David W. Blight in his own words from The Civil War and Reconstruction Era, 1845-1877, lecture 19, To Appomattox and Beyond: The End of the War and a Search for Meanings:
African-Americans invented Memorial Day, in Charleston, South Carolina. There are three or four cities in the United States, North and South, that claim to be the site of the first Memorial Day, but they all claim 1866; they were too late. I had the great, blind, good fortune to discover this story in a messy, totally disorganized collection of veterans’ papers at the Houghton Library at Harvard some years back. And what you have there is black Americans, recently freed from slavery, announcing to the world, with their flowers and their feet and their songs, what the war had been about. What they basically were creating was the Independence Day of a second American Revolution. That story got lost, it got lost for more than a century. And when I discovered it, I started calling people in Charleston that I knew in archives and libraries, including the Avery Institute, the black research center in Charleston–”Has anybody, have you ever heard of this story?” And no one had ever heard it. It showed the power of the Lost Cause in the wake of the war to erase a story. But I started looking for other sources, and lo and behold there were lots of sources. Harper’s Weekly even had a drawing of the cemetery in an 1867 issue. The old oval of that racetrack is still there today. If you ever go to Charleston go up to Hampton Park. Hampton Park is today what the racecourse was then. It’s named for Wade Hampton, the white supremacist, redeemer, and governor of South Carolina at the end of Reconstruction and a Confederate General during the Civil War. And that park sits immediately adjacent to the Citadel, the Military Academy of Charleston. On any given day you can see at any given time about 100 or 200 Citadel cadets jogging on the track of the old racecourse. There is no marker, there’s no memento, there’s only a little bit of a memory. Although a few years ago a friend of mine in Charleston organized a mock ceremony where we re-enacted that event, including the children’s choir, and they made me dress up in a top hat and a funny old nineteenth century suit and made me get up on a podium and make a stupid speech. But there is an effort, at least today, to declare Hampton Park a National Historic Landmark.

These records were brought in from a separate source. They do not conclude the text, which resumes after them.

theorem writeRaw_refused {i : Nat} {v : Pixel} (hc : s.capReq = false) :
    writeRaw i v s = .refused .frameSourceOutsideCapture := by
  simp [writeRaw, hc]

theorem applyInput_capDone {a : CapAnswer} (hc : s.capReq = true) :
    applyInput (.capDone a) s = controllerTurn (s.presentAnswer a) := by
  simp only [applyInput, hc, if_true]

theorem applyInput_capDone_ignored {a : CapAnswer} (hc : s.capReq = false) : applyInput (.capDone a) s = .next s := by
  simp [applyInput, hc]

/-- Everything one move can do when it ends in a next state. -/
theorem applyInput_cases {e : Input} (h : applyInput e s = .next t) :
    (e = .turn ∧ controllerTurn s = .next t) ∨
    (∃ c, e = .cmdWrite c ∧ s.phase = .idle ∧ t = acceptCommand c s) ∨
    (∃ c, e = .cmdWrite c ∧ s.phase ≠ .idle ∧ s.cmdMisuseRefused = false ∧ t = s) ∨
    (e = .cmdRead ∧ s.cmdMisuseRefused = false ∧ t = (s.observe (.cmd (Config.cmdReadValue s.draws))).drawn) ∨
    (e = .statusRead ∧ t = s.observe (.status s.statusWord)) ∨
    (∃ v, e = .statusWrite v ∧ t = s) ∨
    (∃ i, e = .outRead i ∧ i < Config.nOut ∧ s.phase = .idle ∧ t = s.observe (.out i (s.outAt i))) ∨
    (∃ i, e = .outRead i ∧ i < Config.nOut ∧ s.phase ≠ .idle ∧
      t = (s.observe (.out i (if Config.raceChoice s.draws i then s.outAt i else s.commandByte i))).drawn) ∨
    (∃ i v, e = .outWrite i v ∧ i < Config.nOut ∧ s.phase = .idle ∧ t = s.putOut i v) ∨
    (∃ i v, e = .outWrite i v ∧ i < Config.nOut ∧ s.phase ≠ .idle ∧ t = s.putOutRaced i v) ∨
    (e = .reset ∧ t = s.afterReset) ∨
    (∃ i v, e = .rawWrite i v ∧ i < Config.nPix ∧ s.capReq = true ∧ t = s.putRaw i v) ∨
    (∃ a, e = .capDone a ∧ s.capReq = true ∧ controllerTurn (s.presentAnswer a) = .next t) ∨
    (∃ a, e = .capDone a ∧ s.capReq = false ∧ t = s) := by
  cases e with
  | turn => exact .inl ⟨rfl, h⟩
  | regWrite n v =>
    rcases hostRegOf_cases n with ⟨rfl, _⟩ | ⟨rfl, _⟩ | ⟨hn, _⟩
    · by_cases hp : s.phase = .idle
      · cases (applyInput_cmdWrite_idle v hp).symm.trans h
        exact .inr (.inl ⟨v, rfl, hp, rfl⟩)
      · cases hr : s.cmdMisuseRefused with
        | true => exact nomatch (applyInput_cmdWrite_refused v hp hr).symm.trans h
        | false =>
          cases (applyInput_cmdWrite_ignored v hp hr).symm.trans h
          exact .inr (.inr (.inl ⟨v, rfl, hp, rfl, rfl⟩))
    · cases h; simp [Config.cmdNumber]
    · exact nomatch (writeRegister_fault hn).symm.trans h
  | regRead n =>
    rcases hostRegOf_cases n with ⟨rfl, _⟩ | ⟨rfl, _⟩ | ⟨hn, _⟩
    · cases hr : s.cmdMisuseRefused with
      | true => exact nomatch (applyInput_cmdRead_refused hr).symm.trans h
      | false =>
        cases (applyInput_cmdRead_answered hr).symm.trans h
        exact .inr (.inr (.inr (.inl ⟨rfl, rfl, rfl⟩)))
    · cases h; simp [Config.cmdNumber]
    · exact nomatch (readRegister_fault hn).symm.trans h
  | outRead i =>
    by_cases hi : i < Config.nOut
    · by_cases hp : s.phase = .idle
      · have := (readOut_idle hi hp).symm.trans h
        cases this; simp [hi, hp]
      · have := (readOut_busy hi hp).symm.trans h
        cases this; simp [hi, hp]
    · exact nomatch (readOut_fault hi).symm.trans h
  | outWrite i v =>
    by_cases hi : i < Config.nOut
    · by_cases hp : s.phase = .idle
      · have := (writeOut_idle hi hp).symm.trans h
        cases this; simp [hi, hp]
      · have := (writeOut_busy hi hp).symm.trans h
        cases this; simp [hi, hp]
    · exact nomatch (writeOut_fault hi).symm.trans h
  | reset => cases h; simp
  | rawWrite i v =>
    cases hc : s.capReq with
    | false => exact nomatch (writeRaw_refused hc).symm.trans h
    | true =>
      by_cases hi : i < Config.nPix
      · have := (writeRaw_capture hc hi).symm.trans h
        cases this; simp [hi]
      · exact nomatch (writeRaw_fault hc hi).symm.trans h
  | capDone a =>
    cases hc : s.capReq with
    | false =>
      cases (applyInput_capDone_ignored hc).symm.trans h
      simp
    | true =>
      rw [applyInput_capDone hc] at h
      simp [h]

/-! ### The step -/

theorem step_nil (h : s.inputs = []) : step s = controllerTurn s := by
  simp [step, h]

theorem step_cons {e : Input} {rest : List Input} (h : s.inputs = e :: rest) :
    step s = applyInput e (s.withInputs rest) := by
  simp [step, h]

/-- A step is the controller's turn when nothing is left to happen, else the next move. -/
theorem step_cases (h : step s = .next t) :
    (s.inputs = [] ∧ controllerTurn s = .next t) ∨
    (∃ e rest, s.inputs = e :: rest ∧ applyInput e (s.withInputs rest) = .next t) := by
  cases hi : s.inputs with
  | nil => exact .inl ⟨rfl, (step_nil hi).symm.trans h⟩
  | cons e rest => exact .inr ⟨e, rest, rfl, (step_cons hi).symm.trans h⟩

end Sys2Proof.Machine
end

That certainly could explain the South’s historical antipathy to Memorial Day. They favored their own Confederate Memorial Day.

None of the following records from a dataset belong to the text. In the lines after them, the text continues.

/-- A command that passes CHECK and whose answer is taken as a frame runs to the tensor of that frame. -/
theorem command_delivers {s : State} {c : CmdWord} {q w q₁ q₂ rest : List Input} {a : CapAnswer} (hinv : s.Inv)
    (hp : s.phase = .idle) (hrequest : s.legacyUnchecked = true ∨ c = 0x01020020#32)
    (hok : (s.legacyUnchecked || a.capOk) = true) (hq : ∀ e ∈ q ++ q₁ ++ q₂, e.quiet s.cmdMisuseRefused = true)
    (hw : ∀ e ∈ w, e.waits s.cmdMisuseRefused = true) (hi : s.inputs = commandScript c q w a q₁ q₂ ++ rest) :
    ∃ t, stepsTo (q.length + w.length + q₁.length + q₂.length + 5) s t ∧ Delivered a.frame.at rest t := by
  obtain ⟨hq₀, hq₁, hq₂⟩ := quiet_parts hq
  rw [commandScript_append] at hi
  obtain ⟨raw, obs, d, hwait⟩ := stepsTo_awaiting hinv hp (request_passes hrequest) hq₀ hw hi
  have hanswer := step_answer_ok (a := a) (rest := q₁ ++ .turn :: (q₂ ++ .turn :: rest))
    (s := s.awaiting c (.capDone a :: (q₁ ++ .turn :: (q₂ ++ .turn :: rest))) raw obs d) rfl rfl rfl hok
  obtain ⟨t, hstages, ht⟩ := stepsTo_delivered (q₁ := q₁) (q₂ := q₂) (rest := rest)
    (s := enterConvert a (State.presentAnswer (s.awaiting c (q₁ ++ .turn :: (q₂ ++ .turn :: rest)) raw obs d) a))
    rfl (hinv.idle_no_races hp) (fun _ hlt => enterConvert_rawAt a hlt) hq₁ hq₂ rfl
  have hrun := stepsTo_trans hwait (stepsTo_trans (stepsTo_one hanswer) hstages)
  rw [show q.length + w.length + 2 + (1 + (q₁.length + q₂.length + 2)) =
    q.length + w.length + q₁.length + q₂.length + 5 by omega] at hrun
  exact ⟨t, hrun, ht⟩

/-- 60_exceptions.md R101: after a command `STATUS` reads its code and `DONE`. -/
theorem complete_statusWord (c : Code) (s : State) :
    (complete c s).statusWord = 0#28 ++ c.bits ++ BitVec.ofBool true ++ BitVec.ofBool false := by
  have hbusy : (complete c s).busy = false := not_busy_iff.2 rfl
  rw [State.statusWord, hbusy, complete_done, complete_code]

/-- Settles O56: `command_delivers`, with the tables for the coordinates. -/
theorem supportedCommandDeliversTheTensor : Obligations.SupportedCommandDeliversTheTensor := by
  unfold Obligations.SupportedCommandDeliversTheTensor
  intro s q w q₁ q₂ F rest hinv hp _ hq hw hi
  obtain ⟨t, hrun, ht⟩ := command_delivers hinv hp (.inr rfl) (by simp) hq hw hi
  have hstatus : t.statusWord = 2#32 := statusWord_of ht.phase ht.done ht.code
  refine ⟨t, hrun, ht.phase, ht.done, ht.code, hstatus, ht.inputs, fun i hlt => ⟨ht.raw i hlt, ht.luma i hlt⟩,
    fun x y hx hy => ?_⟩
  exact ⟨srcX x, srcY y, lutX_eq_srcX x hx, lutY_eq_srcY y hy, ht.out x y hx hy⟩

/-- Settles O59: two delivered tensors are one function of the frame, and the frames agree wherever it looks. -/
theorem equalFramesGiveEqualTensors : Obligations.EqualFramesGiveEqualTensors := by
  unfold Obligations.EqualFramesGiveEqualTensors
  intro s s' q w q₁ q₂ q' w' q₁' q₂' F F' rest rest' hinv hinv' hp hp' _ _ hq hw hq' hw' hframes hi hi'
  obtain ⟨t, hrun, ht⟩ := command_delivers hinv hp (.inr rfl) (by simp) hq hw hi
  obtain ⟨t', hrun', ht'⟩ := command_delivers hinv' hp' (.inr rfl) (by simp) hq' hw' hi'
  refine ⟨t, t', hrun, hrun', ht.phase, ht'.phase, ht.code, ht'.code, fun j hj => ?_⟩
  have hx : j % 32 < 32 := Nat.mod_lt j (by decide)
  have hy : j / 32 < 32 := Nat.div_lt_of_lt_mul hj
  have hpixel : j / 32 * 32 + j % 32 = j := Nat.div_add_mod' j 32
  rw [← hpixel, ht.out _ _ hx hy, ht'.out _ _ hx hy, hframes _ (srcAddr_lt hx hy)]

/-- Settles O58: the failing answer ends the command where it waits; only `RAW` was touched since its start. -/
theorem failedCaptureLeavesTheTensor : Obligations.FailedCaptureLeavesTheTensor := by
  unfold Obligations.FailedCaptureLeavesTheTensor
  intro s q w F rest hinv hp hlegacy hq hw hi
  obtain ⟨raw, obs, d, hwait⟩ := stepsTo_awaiting hinv hp (request_passes (.inr rfl)) hq hw hi
  have hanswer := step_answer_fail (a := { capOk := false, frame := F }) (rest := rest)
    (s := s.awaiting 0x01020020#32 (.capDone { capOk := false, frame := F } :: rest) raw obs d) rfl rfl rfl
    (by rw [Bool.or_false]; exact hlegacy)
  have hrun := stepsTo_trans hwait (stepsTo_one hanswer)
  exact ⟨_, hrun, rfl, rfl, rfl, complete_statusWord .captureFailure _, rfl,
    fun _ hlt => endCapture_rawAt { capOk := false, frame := F } s hlt, fun _ => rfl, fun _ => rfl⟩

The Charleston Post and Courier ran a remembrance of that first Memorial Day last year. From it, The Martyrs of the Race Course (pdf), an account of Memorial Day events from 1865 as reported in the Daily Courier. A column by Blight For the Newark Star Ledger on the first “Decoration Day.”
Enjoy the holiday.
* I note this special by Stephen K. Robinson of the 95th Air Base Wing Public Affairs Office on The origin of Memorial Day lifts the same Wikipedia paragraph without attribution.